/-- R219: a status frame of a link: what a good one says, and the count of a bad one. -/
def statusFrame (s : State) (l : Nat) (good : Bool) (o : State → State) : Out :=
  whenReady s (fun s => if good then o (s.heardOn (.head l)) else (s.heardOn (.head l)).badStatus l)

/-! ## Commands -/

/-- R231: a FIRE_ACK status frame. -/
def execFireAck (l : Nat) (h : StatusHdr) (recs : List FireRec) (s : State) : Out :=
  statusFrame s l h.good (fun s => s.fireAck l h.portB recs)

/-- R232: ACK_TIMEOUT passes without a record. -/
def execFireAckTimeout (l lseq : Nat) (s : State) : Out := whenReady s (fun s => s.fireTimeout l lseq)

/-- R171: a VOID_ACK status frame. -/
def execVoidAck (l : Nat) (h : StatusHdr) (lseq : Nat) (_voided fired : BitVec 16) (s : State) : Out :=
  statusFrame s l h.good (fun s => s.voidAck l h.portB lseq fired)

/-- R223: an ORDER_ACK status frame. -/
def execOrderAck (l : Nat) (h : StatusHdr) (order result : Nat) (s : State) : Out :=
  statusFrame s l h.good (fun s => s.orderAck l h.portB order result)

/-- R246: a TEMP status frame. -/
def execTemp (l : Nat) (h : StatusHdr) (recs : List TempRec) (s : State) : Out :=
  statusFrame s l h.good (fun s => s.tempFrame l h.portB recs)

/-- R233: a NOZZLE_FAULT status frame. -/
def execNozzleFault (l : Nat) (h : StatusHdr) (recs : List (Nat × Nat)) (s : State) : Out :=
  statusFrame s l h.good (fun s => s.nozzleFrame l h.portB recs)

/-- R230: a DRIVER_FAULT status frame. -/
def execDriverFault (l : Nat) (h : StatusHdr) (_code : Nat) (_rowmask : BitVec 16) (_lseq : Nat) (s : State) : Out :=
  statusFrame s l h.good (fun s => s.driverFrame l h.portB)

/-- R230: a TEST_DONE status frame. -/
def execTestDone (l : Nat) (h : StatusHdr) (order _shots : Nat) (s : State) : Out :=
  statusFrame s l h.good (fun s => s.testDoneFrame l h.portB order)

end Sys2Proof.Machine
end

────────────────────

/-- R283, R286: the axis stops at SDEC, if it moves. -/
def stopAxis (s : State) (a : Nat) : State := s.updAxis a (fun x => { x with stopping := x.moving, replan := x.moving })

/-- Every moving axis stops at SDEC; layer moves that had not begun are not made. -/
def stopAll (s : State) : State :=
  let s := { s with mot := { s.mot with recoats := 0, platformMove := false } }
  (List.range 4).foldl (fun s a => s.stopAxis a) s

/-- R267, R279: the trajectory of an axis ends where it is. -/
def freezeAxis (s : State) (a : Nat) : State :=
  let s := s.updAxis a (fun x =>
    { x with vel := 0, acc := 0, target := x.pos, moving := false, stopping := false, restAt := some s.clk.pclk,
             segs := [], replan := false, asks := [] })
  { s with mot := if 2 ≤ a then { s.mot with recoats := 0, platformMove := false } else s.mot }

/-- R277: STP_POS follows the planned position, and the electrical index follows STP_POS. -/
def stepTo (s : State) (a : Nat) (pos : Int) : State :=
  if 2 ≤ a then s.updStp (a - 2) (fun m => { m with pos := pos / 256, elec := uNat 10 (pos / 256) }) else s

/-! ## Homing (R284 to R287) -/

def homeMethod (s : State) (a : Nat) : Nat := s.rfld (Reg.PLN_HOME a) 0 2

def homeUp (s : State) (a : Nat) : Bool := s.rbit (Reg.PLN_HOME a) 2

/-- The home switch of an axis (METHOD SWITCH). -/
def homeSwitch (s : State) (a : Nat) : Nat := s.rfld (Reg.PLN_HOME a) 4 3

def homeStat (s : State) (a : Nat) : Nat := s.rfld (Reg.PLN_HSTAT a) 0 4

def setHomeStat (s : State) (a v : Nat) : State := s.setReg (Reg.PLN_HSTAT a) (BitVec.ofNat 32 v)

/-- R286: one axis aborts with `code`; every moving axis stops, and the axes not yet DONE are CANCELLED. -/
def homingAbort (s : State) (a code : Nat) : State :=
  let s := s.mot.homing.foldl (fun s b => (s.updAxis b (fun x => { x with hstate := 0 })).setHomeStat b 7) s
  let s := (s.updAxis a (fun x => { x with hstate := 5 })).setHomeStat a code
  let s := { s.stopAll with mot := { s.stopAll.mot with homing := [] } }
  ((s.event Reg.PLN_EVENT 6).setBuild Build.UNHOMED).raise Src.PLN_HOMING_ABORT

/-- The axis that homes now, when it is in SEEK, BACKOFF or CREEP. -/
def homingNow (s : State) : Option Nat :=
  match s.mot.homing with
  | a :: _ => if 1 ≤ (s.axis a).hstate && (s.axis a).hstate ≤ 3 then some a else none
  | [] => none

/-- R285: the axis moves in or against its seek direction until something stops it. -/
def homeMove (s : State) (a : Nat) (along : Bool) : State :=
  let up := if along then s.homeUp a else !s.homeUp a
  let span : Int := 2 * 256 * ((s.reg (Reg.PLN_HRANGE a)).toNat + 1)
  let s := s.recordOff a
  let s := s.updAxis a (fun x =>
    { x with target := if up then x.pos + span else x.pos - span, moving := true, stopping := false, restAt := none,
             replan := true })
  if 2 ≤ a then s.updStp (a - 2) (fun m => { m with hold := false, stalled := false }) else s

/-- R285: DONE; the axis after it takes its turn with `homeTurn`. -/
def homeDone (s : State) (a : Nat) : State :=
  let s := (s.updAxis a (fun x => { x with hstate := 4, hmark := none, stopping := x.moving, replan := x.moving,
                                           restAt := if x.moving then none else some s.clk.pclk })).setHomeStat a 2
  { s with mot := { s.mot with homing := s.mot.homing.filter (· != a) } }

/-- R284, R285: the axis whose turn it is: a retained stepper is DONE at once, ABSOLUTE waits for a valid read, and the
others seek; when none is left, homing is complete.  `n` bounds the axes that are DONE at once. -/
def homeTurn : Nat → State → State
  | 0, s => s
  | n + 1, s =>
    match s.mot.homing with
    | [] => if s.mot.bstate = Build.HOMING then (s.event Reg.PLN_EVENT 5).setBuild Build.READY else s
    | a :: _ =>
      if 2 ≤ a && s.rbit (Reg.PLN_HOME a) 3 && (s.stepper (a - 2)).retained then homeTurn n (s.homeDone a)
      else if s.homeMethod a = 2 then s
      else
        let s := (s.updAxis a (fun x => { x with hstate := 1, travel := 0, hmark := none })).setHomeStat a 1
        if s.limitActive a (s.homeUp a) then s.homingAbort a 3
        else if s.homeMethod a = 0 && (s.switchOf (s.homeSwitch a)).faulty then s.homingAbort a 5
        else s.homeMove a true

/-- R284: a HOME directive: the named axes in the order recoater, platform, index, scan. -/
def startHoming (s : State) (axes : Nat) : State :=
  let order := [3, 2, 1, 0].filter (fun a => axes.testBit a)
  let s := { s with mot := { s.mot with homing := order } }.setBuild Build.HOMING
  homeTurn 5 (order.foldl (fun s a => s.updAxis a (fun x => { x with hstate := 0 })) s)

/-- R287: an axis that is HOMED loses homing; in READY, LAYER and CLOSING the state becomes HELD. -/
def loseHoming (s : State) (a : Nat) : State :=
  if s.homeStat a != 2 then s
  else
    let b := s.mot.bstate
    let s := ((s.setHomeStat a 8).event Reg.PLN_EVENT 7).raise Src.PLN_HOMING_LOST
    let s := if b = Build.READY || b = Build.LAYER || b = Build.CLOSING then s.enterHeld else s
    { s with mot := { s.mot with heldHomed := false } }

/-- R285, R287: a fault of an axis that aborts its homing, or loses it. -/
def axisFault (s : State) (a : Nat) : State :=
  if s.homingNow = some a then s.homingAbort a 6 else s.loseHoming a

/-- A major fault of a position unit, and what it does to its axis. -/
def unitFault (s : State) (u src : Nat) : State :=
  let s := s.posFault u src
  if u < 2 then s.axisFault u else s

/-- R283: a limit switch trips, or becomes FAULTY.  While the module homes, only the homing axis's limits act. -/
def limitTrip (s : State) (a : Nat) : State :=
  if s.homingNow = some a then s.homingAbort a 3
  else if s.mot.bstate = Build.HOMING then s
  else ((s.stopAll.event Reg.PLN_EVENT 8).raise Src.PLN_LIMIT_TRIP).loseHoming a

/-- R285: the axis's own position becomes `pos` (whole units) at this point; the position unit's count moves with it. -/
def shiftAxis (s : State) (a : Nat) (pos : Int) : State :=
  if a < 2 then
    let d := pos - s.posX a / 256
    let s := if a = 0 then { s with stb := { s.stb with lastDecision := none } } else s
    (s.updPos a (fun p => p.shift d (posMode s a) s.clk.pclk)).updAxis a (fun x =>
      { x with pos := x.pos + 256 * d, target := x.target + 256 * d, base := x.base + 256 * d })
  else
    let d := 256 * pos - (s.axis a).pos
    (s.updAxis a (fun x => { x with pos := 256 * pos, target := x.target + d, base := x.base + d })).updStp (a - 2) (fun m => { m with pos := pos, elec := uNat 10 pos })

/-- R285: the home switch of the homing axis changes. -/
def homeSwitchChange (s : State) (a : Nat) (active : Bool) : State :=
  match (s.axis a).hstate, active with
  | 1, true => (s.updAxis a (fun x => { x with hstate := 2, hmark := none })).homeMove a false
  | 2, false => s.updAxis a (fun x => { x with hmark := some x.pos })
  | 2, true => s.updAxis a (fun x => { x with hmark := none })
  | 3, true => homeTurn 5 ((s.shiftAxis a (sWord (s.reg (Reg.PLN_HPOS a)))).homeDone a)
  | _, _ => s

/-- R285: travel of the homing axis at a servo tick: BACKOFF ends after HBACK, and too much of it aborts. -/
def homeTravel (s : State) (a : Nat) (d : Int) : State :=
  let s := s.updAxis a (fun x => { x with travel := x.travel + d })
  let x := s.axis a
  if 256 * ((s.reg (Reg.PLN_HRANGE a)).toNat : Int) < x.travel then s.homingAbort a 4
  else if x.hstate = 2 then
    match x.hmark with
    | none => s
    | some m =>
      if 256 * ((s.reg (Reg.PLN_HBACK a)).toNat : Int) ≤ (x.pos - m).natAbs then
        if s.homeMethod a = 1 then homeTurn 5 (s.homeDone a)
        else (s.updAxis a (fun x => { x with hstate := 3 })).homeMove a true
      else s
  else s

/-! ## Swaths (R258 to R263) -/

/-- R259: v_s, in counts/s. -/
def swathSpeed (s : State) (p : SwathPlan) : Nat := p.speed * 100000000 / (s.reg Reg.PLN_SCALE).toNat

────────────────────

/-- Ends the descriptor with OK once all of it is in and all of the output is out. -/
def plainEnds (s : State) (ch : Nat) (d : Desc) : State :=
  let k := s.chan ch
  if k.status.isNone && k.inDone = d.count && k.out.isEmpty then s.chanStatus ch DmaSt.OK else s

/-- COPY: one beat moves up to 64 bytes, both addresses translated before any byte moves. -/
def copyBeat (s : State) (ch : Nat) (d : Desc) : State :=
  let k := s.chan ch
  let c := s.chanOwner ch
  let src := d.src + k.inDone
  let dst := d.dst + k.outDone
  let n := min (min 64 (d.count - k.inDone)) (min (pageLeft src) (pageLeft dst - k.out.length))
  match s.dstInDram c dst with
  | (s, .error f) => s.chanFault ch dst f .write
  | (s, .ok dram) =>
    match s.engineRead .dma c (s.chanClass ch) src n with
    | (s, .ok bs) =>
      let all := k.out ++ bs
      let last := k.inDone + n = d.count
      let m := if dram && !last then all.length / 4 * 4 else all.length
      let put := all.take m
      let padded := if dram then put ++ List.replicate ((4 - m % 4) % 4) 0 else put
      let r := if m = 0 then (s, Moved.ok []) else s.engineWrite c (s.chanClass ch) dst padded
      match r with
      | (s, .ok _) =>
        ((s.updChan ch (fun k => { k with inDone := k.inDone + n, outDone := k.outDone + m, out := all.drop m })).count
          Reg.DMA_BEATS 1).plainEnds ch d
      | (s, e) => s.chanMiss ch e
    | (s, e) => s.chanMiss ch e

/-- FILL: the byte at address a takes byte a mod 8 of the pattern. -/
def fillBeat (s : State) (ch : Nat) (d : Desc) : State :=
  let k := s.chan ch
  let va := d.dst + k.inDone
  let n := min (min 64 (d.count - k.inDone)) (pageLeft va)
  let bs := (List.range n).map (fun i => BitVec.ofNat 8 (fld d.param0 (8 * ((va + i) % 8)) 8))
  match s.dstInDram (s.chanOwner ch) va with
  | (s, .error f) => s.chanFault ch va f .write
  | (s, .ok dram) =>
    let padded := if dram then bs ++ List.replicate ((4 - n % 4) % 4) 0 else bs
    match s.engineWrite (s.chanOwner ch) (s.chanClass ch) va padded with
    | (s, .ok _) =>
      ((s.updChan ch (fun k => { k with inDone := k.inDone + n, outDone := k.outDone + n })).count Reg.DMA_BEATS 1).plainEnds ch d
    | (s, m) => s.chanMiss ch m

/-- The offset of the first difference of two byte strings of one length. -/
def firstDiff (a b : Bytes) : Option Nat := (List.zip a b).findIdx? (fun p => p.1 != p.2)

────────────────────

-- TASK BRIEF --
Set down exactly the lines of the data above, beginning with the line that has "bad one. -/" and ending with the line that has "## Commands -/", and no others.

-- EXPECTED ANSWER --
/-- R219: a status frame of a link: what a good one says, and the count of a bad one. -/
def statusFrame (s : State) (l : Nat) (good : Bool) (o : State → State) : Out :=
  whenReady s (fun s => if good then o (s.heardOn (.head l)) else (s.heardOn (.head l)).badStatus l)

/-! ## Commands -/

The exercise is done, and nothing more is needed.